Beecher staggered toward Curt, eyes glazed. Arm shaking, he struggled to raise the gun and point it at Curt. Slowly, he collapsed to his knees. “You sons of bitches.” He toppled forward onto his hands, shaking his head and moaning.
Surling hurled the catsup bottle after the falling Beecher and stepped around him. Simultaneously, Surling and Curt tried to jam through the door. Curt stepped back.
Surling pointed to the floor, panic covering his face. “Watch out!”
Before Curt could react, he felt both of Maxwell’s arms wrapped around his left leg, squeezing like a steel trap. Curt kicked at Maxwell with his right foot, but the trap tightened. He swung the wine bottle at Maxwell’s head; it bounced off of his shoulder.
Surling stood rooted in the doorway, searching the floor for his catsup bottle.
Maxwell grabbed Curt’s left arm, still holding the leg.
Curt strained to keep his body from being sucked to the floor like a roast into a meat grinder.
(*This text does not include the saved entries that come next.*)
-- ==== Sys2Proof/Laws/Holds/Mpi.lean ====
section
/-! SUPPORT. The operations of Machine/Mpi.lean carry `Dev.Holds`. -/

namespace Sys2Proof.Machine

set_option linter.unusedTactic false
set_option linter.unreachableTactic false
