/-- Settles O11, by how an order to run, a sense window and each end of a start leave the drive. -/
theorem spindleStartSequence : Obligations.SpindleStartSequence := by
  unfold Obligations.SpindleStartSequence
  intro s
  refine ⟨?run, rfl, fun run => rfl,
    fun back rpm hstate hslow => congrArg s.next ((Dev.senseEnd_sensing hstate back rpm).trans (if_pos hslow)),
    fun rpm hstate hsensed hrpm => congrArg s.next (Dev.senseEnd_turning hstate hsensed hrpm false),
    fun rpm hstate hsensed hrpm => congrArg s.next (Dev.senseEnd_turning hstate hsensed hrpm true),
    fun hstate => congrArg s.next (if_pos hstate), fun hstate => congrArg s.next (if_pos hstate),
    fun hstate => congrArg s.next (if_neg (not_not_intro hstate)),
    fun hlo hhi => congrArg s.next (if_pos (.inl (Dev.starting_true hlo hhi))),
    fun hlo hhi => congrArg s.next (Dev.lockedRotor_starting (Dev.starting_true hlo hhi)),
    fun hwaiting htarget hmay => congrArg s.next ((if_pos ⟨hwaiting, htarget⟩).trans (if_pos hmay))⟩
  case run =>
    intro i hi hsafe hhold d1 d2 htarget hrest hwaiting hmay
    have hbegins : s.dev.spinRun true = d2.beginStart := Dev.tryStart_begins (d := d1) htarget hrest hwaiting hmay
    rw [← Dev.beginStart_eq, ← hbegins]
    rcases List.mem_pair.mp hi with rfl | rfl
    · rfl
    · exact congrArg s.next (if_neg (by simp [hsafe, hhold]))

/-! #### Power loss and the vault (R319 to R324, R425, R493, R577) -/

section
variable {d : Dev}

/-- A drop of a running module's supply, or PWRDIS, is latched with its cause, and the power die's own sequence starts
(R319, R321). -/
theorem Dev.supplyDrop_running (hgen : d.pd.generator = false) (hheld : d.pd.held = false)
    (hcore : d.f Reg.PWR_SMON_STATUS_CORE_PG ≠ 0) (cause : Nat) (v12 v5 : Bool) :
    let d1 := if v12 then d.setF Reg.PWR_SMON_STATUS_GOOD12 0 else d
    let d2 := if v5 then d1.setF Reg.PWR_SMON_STATUS_GOOD5 0 else d1
    d.supplyDrop cause v12 v5 false =
      ((d2.setF Reg.PWR_SMON_STATUS_TRIP 1).setF Reg.PWR_SMON_STATUS_CAUSE cause).powerLoss :=
  (if_neg (by simp [hgen, hheld])).trans (if_neg hcore)

/-- The digital die's first steps run once for a power fail that is signalled (R322). -/
theorem Dev.powerFail_signalled (hfailed : d.pd.failed = true) (hsaving : d.pd.saving = false) (hheld : d.pd.held = false) :
    d.powerFail =
      if d.failSteps.armed then (d.failSteps.openVault.setF Reg.FUL_STATUS_VAULT 1).onPd fun p => { p with saving := true }
      else (d.failSteps.setF Reg.PWR_VAULT_STATUS_LAST 2).holdReset :=
  if_neg (by simp [hfailed, hsaving, hheld])

end
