/-- The kinds of frame this part sends (R14), each with the identity of the owner to be told (1.3). -/
inductive FrameTag where
  | state
  | claim (header : HeaderId)
  | yield (header : HeaderId)
  | permitClaim
  | stop
  | note (number : Nat)
  deriving DecidableEq, Repr

/-- An entry of the transmit queue: its serial number (log 31), its kind and owner, its fixed line image (R3). -/
structure TxFrame where
  id    : Nat
  tag   : FrameTag
  image : List Byte
  deriving DecidableEq, Repr

/-- The link controller's state (R19). -/
structure Link where
  lineIdle      : Bool
  tx            : TxState
  attempts      : Nat
  wait          : Nat
  queue         : List TxFrame
  rx            : RxState
  buffer        : List Byte
  lastStateStop : Bool
  nextId        : Nat
  deriving DecidableEq, Repr

/-- The station clock (R17, R18). -/
structure Clock where
  day       : Nat
  second    : Nat
  dateKnown : Bool
  origin    : Nat
  deriving DecidableEq, Repr

/-! ## Peer view (chapter 2) -/

/-- Freshness of a peer entry (R20). -/
inductive Freshness where
  | fresh | stale | gone
  deriving DecidableEq, Repr

/-- A pending claim (R24). -/
structure PendingClaim where
  total : Nat
  cls   : PriorityClass
  heard : Nat
  deriving DecidableEq, Repr

/-- A peer entry (R20) with the peer's pending claims per header (R24). -/
structure Peer where
  fresh  : Freshness
  heard  : Option Nat
  shares : Vector Nat 8
  permit : Option Nat
  cls    : PriorityClass
  stop   : Bool
  claims : Vector (Option PendingClaim) 8
  deriving DecidableEq, Repr

/-! ## Session controller (chapter 3) -/

/-- Session states (R36). -/
inductive SessionState where
  | none | checking | admitted | ending
  deriving DecidableEq, Repr

/-- The permit record: the card record of R34 less its check value. -/
structure Permit where
  id      : Nat
  carrier : Nat
  groups  : Byte
  cls     : PriorityClass
  expiry  : Nat
  deriving DecidableEq, Repr

/-- A tag record (R35): tanker id and the safe fill of each compartment from 1 to the count. -/
structure Tag where
  id    : Nat
  fills : List Nat
  deriving DecidableEq, Repr

/-- A revocation list entry (R43); the list's order is the insertion order. -/
structure Revocation where
  permit : Nat
  endDay : Nat
  deriving DecidableEq, Repr

/-- The session record (R36), the permit claim window (R38) and the identity of the check's own frame (R38). -/
structure Session where
  state       : SessionState
  permit      : Option Permit
  tag         : Option Tag
  start       : Option (Nat × Nat)
  endReason   : Option Reason
  outcome     : Option Reason
  idle        : Timer
  socketTimer : Timer
  window      : Timer
  checkFrame  : Nat
  latches     : Vector Bool 4
  deriving DecidableEq, Repr

/-! ## Batch table (chapter 4) -/

/-- Batch states (R56). -/
inductive BatchState where
  | planned | waiting | active | suspended | done | ended
  deriving DecidableEq, Repr

/-- An accumulator set (R55). -/
structure Accum where
  gross     : Nat
  std       : Nat
  grossRem  : Nat
  stdRem    : Nat
  weighted  : Int
  flow      : Nat
  owed      : Nat
  commanded : Nat
  feedback  : Nat
  pulseErr  : Nat
  deriving DecidableEq, Repr

/-- Line flags (R55). -/
structure LineFlags where
  tempHeld   : Bool
  ctlClamped : Bool
  short      : Bool
  bypassed   : Bool
  valveLeak  : Bool
  deriving DecidableEq, Repr

/-- A batch record (R55); its key, the compartment, is its place in the table. -/
structure Batch where
  grade      : GradeId
  preset     : Nat
  pendPreset : Option Nat
  named      : Option ArmId
  state      : BatchState
  started    : Bool
  suspReason : Option Reason
  suspCount  : Nat
  lastArm    : Option ArmId
  saved      : Bool
  savedAcc   : Accum
  flags      : LineFlags
  deriving DecidableEq, Repr

/-! ## Share negotiator (chapter 5) -/

/-- Kinds of claim (R79). -/
inductive ClaimKind where
  | low | stepUp
  deriving DecidableEq, Repr

/-- Phases of a claim (R79); SETTLING holds the moment its window ends. -/
inductive ClaimPhase where
  | queued
  | settling (ends : Nat)
  deriving DecidableEq, Repr

/-- The claim in a HELD slot (R79), with the serial number of its CLAIM frame (R88). -/
structure Claim where
  arm      : ArmId
  kind     : ClaimKind
  increase : Nat
  total    : Nat
  phase    : ClaimPhase
  frameId  : Nat
  deriving DecidableEq, Repr

/-- Per-header state: own steady share (R77), claim slot (R79), timers (R91, R92), the dispatcher's retry wait
flag (R64). -/
structure Header where
  ownShare   : Nat
  slot       : Option Claim
  retryTimer : Timer
  yieldTimer : Timer
  retryWait  : Bool
  deriving DecidableEq, Repr

/-- Step-up states (R80). -/
inductive StepUp where
  | none | waiting | inClaim | retryWait | barred
  deriving DecidableEq, Repr

/-! ## Arms (chapters 4, 6, 7, 8) -/

/-- Arm stages (8.1). -/
inductive Stage where
  | closed | low | reduced | full | slowdown | closing
  deriving DecidableEq, Repr

/-- Close kinds, manners and phases (R126). -/
inductive CloseKind where
  | normal | stop
  deriving DecidableEq, Repr

inductive Manner where
  | controlled | fast
  deriving DecidableEq, Repr

inductive ClosePhase where
  | stepDown | settle
  deriving DecidableEq, Repr

/-- The close fields, present while CLOSING (R126). -/
structure Close where
  kind   : CloseKind
  cause  : Reason
  manner : Manner
  phase  : ClosePhase
  deriving DecidableEq, Repr

/-- Everything held per arm. -/
structure Arm where
  -- stage controller (R126)
  stage        : Stage
  heldShare    : Nat
  close        : Option Close
  stepDown     : Timer
  settle       : Timer
  closeLimit   : Timer
  leak         : Bool
  closeAhead   : Nat
  -- arm context (R69, R99, R113)
  owner        : Option CompId
  live         : Accum
  grossTotal   : BitVec 48
  stdTotal     : BitVec 48
  meterCause   : Bool
  leakCause    : Bool
  -- meter channel (R99)
  counting     : Bool
  sliceCounter : Nat
  bCount       : Nat
  sliceTimer   : Option Nat
  lastA        : Option Nat
  noFlow       : Timer
  flowCounter  : Option Nat
  lastRate     : Nat
  converter    : Timer
  /-- The MODEL's own: conversions that had ended at a slice's stage 9 (R108), their results still to be brought by
  CONVERSION_COMPLETE (logs 29, 47). -/
  resultsOwed  : Nat
  lastGood     : Option Int
  lastDiscarded : Bool
  -- share negotiator (R80, R93, R95, R96, R97)
  stepUp        : StepUp
  yieldMark     : Bool
  holdOff       : Timer
  overdrawCount : Nat
  overdrawTimer : Timer
  -- dispatcher (R64)
  reserved     : Option CompId
  -- coupled input
  coupled      : Bool
  deriving DecidableEq, Repr

/-! ## Injectors (chapter 9) -/

/-- An OPEN verification window (R141). -/
structure Window where
  batch : CompId
  count : Nat
  cut   : Bool
  deriving DecidableEq, Repr

/-- An injector channel's state (R141). The solenoid output is on exactly while `firing`. -/
structure Injector where
  firing     : Bool
  width      : Timer
  shotPulses : Nat
  window     : Option Window
  badRun     : Nat
  deriving DecidableEq, Repr

/-! ## Permissive monitor (chapter 10) -/

/-- Overfill sensor states (R156). -/
inductive Sensor where
  | dry | wet | fault
  deriving DecidableEq, Repr

/-- Deadman states (R156). -/
inductive Deadman where
  | stopped | running | warning | expired | jammed
  deriving DecidableEq, Repr

/-- The monitor's state (R156). -/
structure Monitor where
  ground       : Bool
  sensors      : Vector Sensor 8
  stopInput    : Bool
  stopLatch    : Bool
  terminal     : Bool
  contacts     : Vector Bool 2
  deadman      : Deadman
  deadmanTimer : Timer
  counted      : Vector Bool 2
  jam          : Timer
  horn         : Bool
  bypass       : Bool
  deriving DecidableEq, Repr

/-! ## Notes (chapter 11), retention and panel (chapter 12) -/

/-- A stored note (R169): number, record bytes (R190), send marker; a set marker holds the serial number of the NOTE
frame in the queue (R173). -/
structure StoredNote where
  number : Nat
  record : List Byte
  marker : Option Nat
  deriving DecidableEq, Repr

/-- The note builder and note store (R169, R170, R172, R177). -/
structure Notes where
  store        : List StoredNote
  nextNumber   : Nat
  outbox       : List Nat
  issueWaiting : Bool
  deriving DecidableEq, Repr

/-- A totalizer block (R123). -/
structure Totals where
  gross : Vector (BitVec 48) 4
  std   : Vector (BitVec 48) 4
  deriving DecidableEq, Repr

/-- A retention write (R183). -/
inductive Write where
  | totals (block : Totals)
  | note (number : Nat) (record : List Byte) (next : Nat)
  | removal (number : Nat)
  deriving DecidableEq, Repr

/-- Retention memory and its write queue (R182 to R184). -/
structure Retention where
  mem        : List Host.Cell
  queue      : List Write
  held       : Option Totals
  writeTimer : Timer
  issueCount : Nat
  fault      : Bool
  deriving DecidableEq, Repr

/-- Panel port states (R185). -/
inductive PortState where
  | idle | receiving | answering
  deriving DecidableEq, Repr

/-- A panel answer (R192). -/
inductive Answer where
  | accepted (body : List Byte)
  | clamped
  | pending
  | refused (reason : Reason)
  | configFault (kind : Option FaultKind)
  deriving DecidableEq, Repr

/-- The panel port (R185); `discarding` when it has returned to IDLE and still discards a frame begun in ANSWERING. -/
structure Panel where
  port       : PortState
  answer     : Option Answer
  discarding : Bool
  deriving DecidableEq, Repr

/-! ## The part -/

/-- The whole part. -/
structure State where
  now            : Nat
  station        : StationState
  faultKind      : Option FaultKind
  cfg            : ConfigImage
  cfgClamped     : Bool
  restart        : Bool
  stage5Waits    : Bool
  listenTimer    : Timer
  periodTimer    : Timer
  ownStop        : Bool
  socketRequests : Nat
  link           : Link
  clock          : Clock
  peers          : Vector Peer 32
  session        : Session
  revoked        : List Revocation
  socketView     : Option Tag
  batches        : Vector (Option Batch) 8
  startQueue     : List CompId
  headers        : Vector Header 8
  arms           : Vector Arm 4
  injectors      : Vector Injector 4
  monitor        : Monitor
  notes          : Notes
  retention      : Retention
  panel          : Panel
  freeDraws      : Nat
  pending        : List Instr
  deriving DecidableEq, Repr

/-- The reasons a step can stop with a fault: none. Every error the manual describes is a state of the part
(INVENTORY.md, Faults), so no step raises one; nothing here is safe or unsafe. -/
inductive Fault where
  deriving DecidableEq, Repr

/-- The reasons a step can be refused. -/
inductive Refusal where
  /-- Raised by an arm of `exec` whose command has no meaning yet; safe: nothing is claimed of that command. No arm
  raises it in this model. -/
  | notModelled (mnemonic : String)
  deriving DecidableEq, Repr

/-! ## Values after a cold start -/

/-- No accumulated figure (R58, R113). -/
def Accum.zero : Accum := ⟨0, 0, 0, 0, 0, 0, 0, 0, 0, 0⟩

/-- No line flag (R58). -/
def LineFlags.empty : LineFlags := ⟨false, false, false, false, false⟩

/-- The link controller after a start (R19); the last three fields are kept apart by the caller. -/
def Link.cold : Link where
  lineIdle := false
  tx := .empty
  attempts := 0
  wait := 0
  queue := []
  rx := .skip
  buffer := []
  lastStateStop := false
  nextId := 0

/-- A peer entry after a start (R20). -/
def Peer.cold : Peer where
  fresh := .gone
  heard := none
  shares := Vector.replicate 8 0
  permit := none
  cls := 0
  stop := false
  claims := Vector.replicate 8 none

/-- The session record after a cold start (R36, R54). -/
def Session.cold : Session where
  state := .none
  permit := none
  tag := none
  start := none
  endReason := none
  outcome := none
  idle := none
  socketTimer := none
  window := none
  checkFrame := 0
  latches := Vector.replicate 4 false

/-- A header after a cold start (R98, R64). -/
def Header.cold : Header := ⟨0, none, none, none, false⟩

/-- An arm after a cold start (R99, R126, R98), with its initial close-ahead, slice pulses, totalizers and coupled
input. -/
def Arm.cold (closeAhead slice : Nat) (gross std : BitVec 48) (coupled : Bool) : Arm where
  stage := .closed
  heldShare := 0
  close := none
  stepDown := none
  settle := none
  closeLimit := none
  leak := false
  closeAhead := closeAhead
  owner := none
  live := Accum.zero
  grossTotal := gross
  stdTotal := std
  meterCause := false
  leakCause := false
  counting := false
  sliceCounter := slice
  bCount := 0
  sliceTimer := none
  lastA := none
  noFlow := none
  flowCounter := none
  lastRate := 0
  converter := none
  resultsOwed := 0
  lastGood := none
  lastDiscarded := false
  stepUp := .none
  yieldMark := false
  holdOff := none
  overdrawCount := 0
  overdrawTimer := none
  reserved := none
  coupled := coupled

/-- An injector channel after a cold start (R141). -/
def Injector.cold : Injector := ⟨false, none, 0, none, 0⟩

/-- The permissive monitor after a cold start, its inputs not yet sampled (R156). -/
def Monitor.cold : Monitor where
  ground := false
  sensors := Vector.replicate 8 .fault
  stopInput := false
  stopLatch := false
  terminal := false
  contacts := Vector.replicate 2 false
  deadman := .stopped
  deadmanTimer := none
  counted := Vector.replicate 2 false
  jam := none
  horn := false
  bypass := false

/-- The retention block after a cold start (R183, R178), over the memory as power loss left it. -/
def Retention.cold (mem : List Host.Cell) : Retention := ⟨mem, [], none, none, 1, false⟩
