-- ==== Sys2Proof/Machine/Restart.lean ====
section
/-! DEFINITION. Assertion and release of the RESTART line (R181), with each block's own rule (R19, R29, R40, R54, R75,
R87, R98, R112, R139, R153, R167). -/

namespace Sys2Proof.Machine

/-! ## Assertion -/

/-- An arm at the assertion, less its stage (R98, R112, R139): timers stopped, counting OFF, marks cleared. -/
def Arm.atAssertion (m : Arm) : Arm :=
  { m with
    stepUp := .none
    yieldMark := false
    holdOff := none
    overdrawCount := 0
    overdrawTimer := none
    counting := false
    sliceTimer := none
    noFlow := none
    flowCounter := none
    converter := none
    stepDown := none
    settle := none
    closeLimit := none }

/-- A header at the assertion: its claim abandoned, its timers stopped (R87, R98). -/
def Header.atAssertion (x : Header) : Header := { x with slot := none, retryTimer := none, yieldTimer := none }

/-- A flowing arm enters CLOSING with cause RESTART, its share held; a closing one keeps its close (R139). -/
def State.stopArm (a : ArmId) (s : State) : State :=
  let flows := (s.arm a).stage.flowing
  let s := if flows then s.moveStage a .closing else s
  s.modArm a fun m =>
    if flows then { m.atAssertion with close := some ⟨.stop, .restart, .fast, .settle⟩, leak := false }
    else m.atAssertion

/-- The link controller at the assertion: nothing driven, the queue emptied without reports (R19). -/
def Link.emptied (l : Link) : Link := { l with queue := [], tx := .empty, attempts := 0, wait := 0 }

/-- The station state at the assertion (R29). -/
def StationState.atAssertion : StationState → StationState
  | .running => .starting
  | .starting => .starting
  | .clash => .clash
  | .configFault => .configFault

/-- Every block takes the assertion. -/
def State.assertRestart (s : State) : State :=
  let s :=
    { s with
      restart := true
      station := s.station.atAssertion
      listenTimer := none
      periodTimer := none
      link := s.link.emptied }
  let s := (s.checkFail .restart).modSession fun x => { x with idle := none, socketTimer := none, window := none }
  let s := { s with headers := vec8 fun h => (s.header h).atAssertion }
  let s := (s.eachArm State.stopArm).cutAllShots
  s.modMonitor fun m => { m with deadmanTimer := none, jam := none, horn := false }

/-- RESTART_ASSERTED (R181): in CONFIG FAULT the line alone is followed (R180). -/
def execRestartAsserted (s : State) : Host.Outcome State Fault Refusal :=
  .next <|
    if s.restart then s
    else if s.station = .configFault then { s with restart := true }
    else s.assertRestart

/-! ## Release -/

/-- Stage 1 for one arm: its partial slice, its windows judged, CLOSED, no VALVE_LEAK cause, no yield mark
(R112, R153, R139, R93). -/
def State.releaseArm (a : ArmId) (s : State) : State :=
  let s :=
    if (s.arm a).stage.isOpen then
      let s := s.releaseSlice a
      let s := s.eachInjector fun i s => if (s.injectorCfg i).arm = a then s.judgeWindow i else s
      (s.moveStage a .closed).modArm a fun m => { m with close := none, leak := false, heldShare := 0 }
    else s
  s.modArm a fun m => { m with leakCause := false, yieldMark := false }

/-- A batch at stage 3 (R75). -/
def Batch.atRelease (b : Batch) : Batch :=
  match b.state with
  | .active => { b with state := .suspended, suspReason := some .restart, suspCount := min 255 (b.suspCount + 1) }
  | .waiting =>
    if b.started then
      { b with state := .suspended, suspReason := some .restart, suspCount := min 255 (b.suspCount + 1) }
    else { b with state := .planned }
  | .planned => b
  | .suspended => b
  | .done => b
  | .ended => b

/-- Stage 3: batches suspended and requeued, reservations and retry waits cleared, figures saved (R75). -/
def State.releaseBatches (s : State) : State :=
  let s :=
    { s with
      batches := vec8 fun c => (s.batch c).map Batch.atRelease
      startQueue := []
      arms := vec4 fun a => { s.arm a with reserved := none }
      headers := vec8 fun h => { s.header h with retryWait := false } }
  s.eachArm State.saveOwner

/-- The link controller at release (R19). -/
def Link.released (l : Link) : Link :=
  { l.emptied with lineIdle := false, rx := .skip, buffer := [], lastStateStop := false }

/-- Stage 4: shares, peers, stop set, link, deadman, shot pulses and send markers (R98, R33, R27, R19, R167, R154,
R173). -/
def State.releaseBlocks (s : State) : State :=
  let inForce := s.monitor.stopInForce
  { s with
    headers := vec8 fun h => { s.header h with ownShare := 0, slot := none }
    injectors := vec4 fun i => { s.injector i with shotPulses := 0 }
    peers := Vector.replicate 32 Peer.cold
    ownStop := inForce
    link := s.link.released
    monitor := { s.monitor.stopDeadman with terminal := inForce }
    notes := { s.notes with store := s.notes.store.map fun n => { n with marker := none } } }

/-- Stage 7: the idle and socket timers (R54). -/
def State.releaseTimers (s : State) : State :=
  if s.session.state = .admitted then
    s.modSession fun x =>
      { x with
        idle := if s.allClosed then s.fullIdle else none
        socketTimer := if s.socketView = none then s.after Config.socketMs else none }
  else s

/-- The front frame is held as if it were on the pair: no STATE handed over takes its place (R9). -/
def Link.holdFront (l : Link) : Link := if l.tx = .ready then { l with tx := .sending } else l

/-- The held front frame is READY again. -/
def Link.freeFront (l : Link) : Link := if l.tx = .sending then { l with tx := .ready } else l

/-- Stage 6: the completion of an ENDING session. Its STATE without the permit waits behind the listen period's STATE,
which carries it, so that peers see the permit announced and then withdrawn (R33, R54; log 44). -/
def State.endingAtRelease (s : State) : State :=
  ((s.modLink Link.holdFront).completeEnding).modLink Link.freeFront

/-- The warm restart, stage by stage (R181); a socket request is sent (R194). -/
def State.releaseRestart (s : State) : State :=
  let s := (s.eachArm State.releaseArm).handTotals
  let s := s.releaseBatches.releaseBlocks
  let s := { s with restart := false, socketRequests := s.socketRequests + 1 }.beginListen
  s.endingAtRelease.releaseTimers

/-- The release that a cold start's stage 5 has waited for: the line condition BUSY (R2), the totalizer block handed over
as at every release (R123), then stage 5 (R178; log 37). DESIGN CHOICE (log 60): the release and stage 5 send one socket
request between them. -/
def State.releaseStage5 (s : State) : State := (s.modLink Link.released).handTotals.stage5

/-- RESTART_RELEASED (R181, R178): CONFIG FAULT stays (R180), its socket request sent as at every release (R35, R194). -/
def execRestartReleased (s : State) : Host.Outcome State Fault Refusal :=
  .next <|
    if s.restart = false then s
    else if s.station = .configFault then { s with restart := false, socketRequests := s.socketRequests + 1 }
    else if s.stage5Waits then s.releaseStage5
    else s.releaseRestart

end Sys2Proof.Machine
end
He jerked back again and again, trying to break Maxwell’s grip. It wouldn’t give. Everything’s over before it starts, he thought, just like the last time.
Surling stood and watched.
Beecher, still on all fours, shook his head and moaned.
“Get out of here, Bob.” Curt yelled. He swung the wine bottle at Maxwell’s head and missed. The bottle slid through his sweaty hand and shattered on the floor, glass swishing and clinking around the room. Maxwell held on, pulling and twisting Curt’s bad leg. Pain shot up into his thigh.
Surling remained frozen in the doorway, searching the floor for his bottle, occasionally staring at Beecher, now on his knees.
With his right hand, Curt pried at Maxwell’s hands; he kicked and connected with Maxwell’s leg. Maxwell grunted, but held on, working to pull himself up while trying to pull Curt down.
“Get out of here, Bob! Run!”
Surling hesitated, saw Beecher struggling to stand, and turned and disappeared out the door.
Beecher heaved himself to his feet, his gun in one hand, his other hand pressed to the back of his head. “Hold that bastard,” he yelled. He shoved Curt backward. “I’ll get that other son of a bitch.”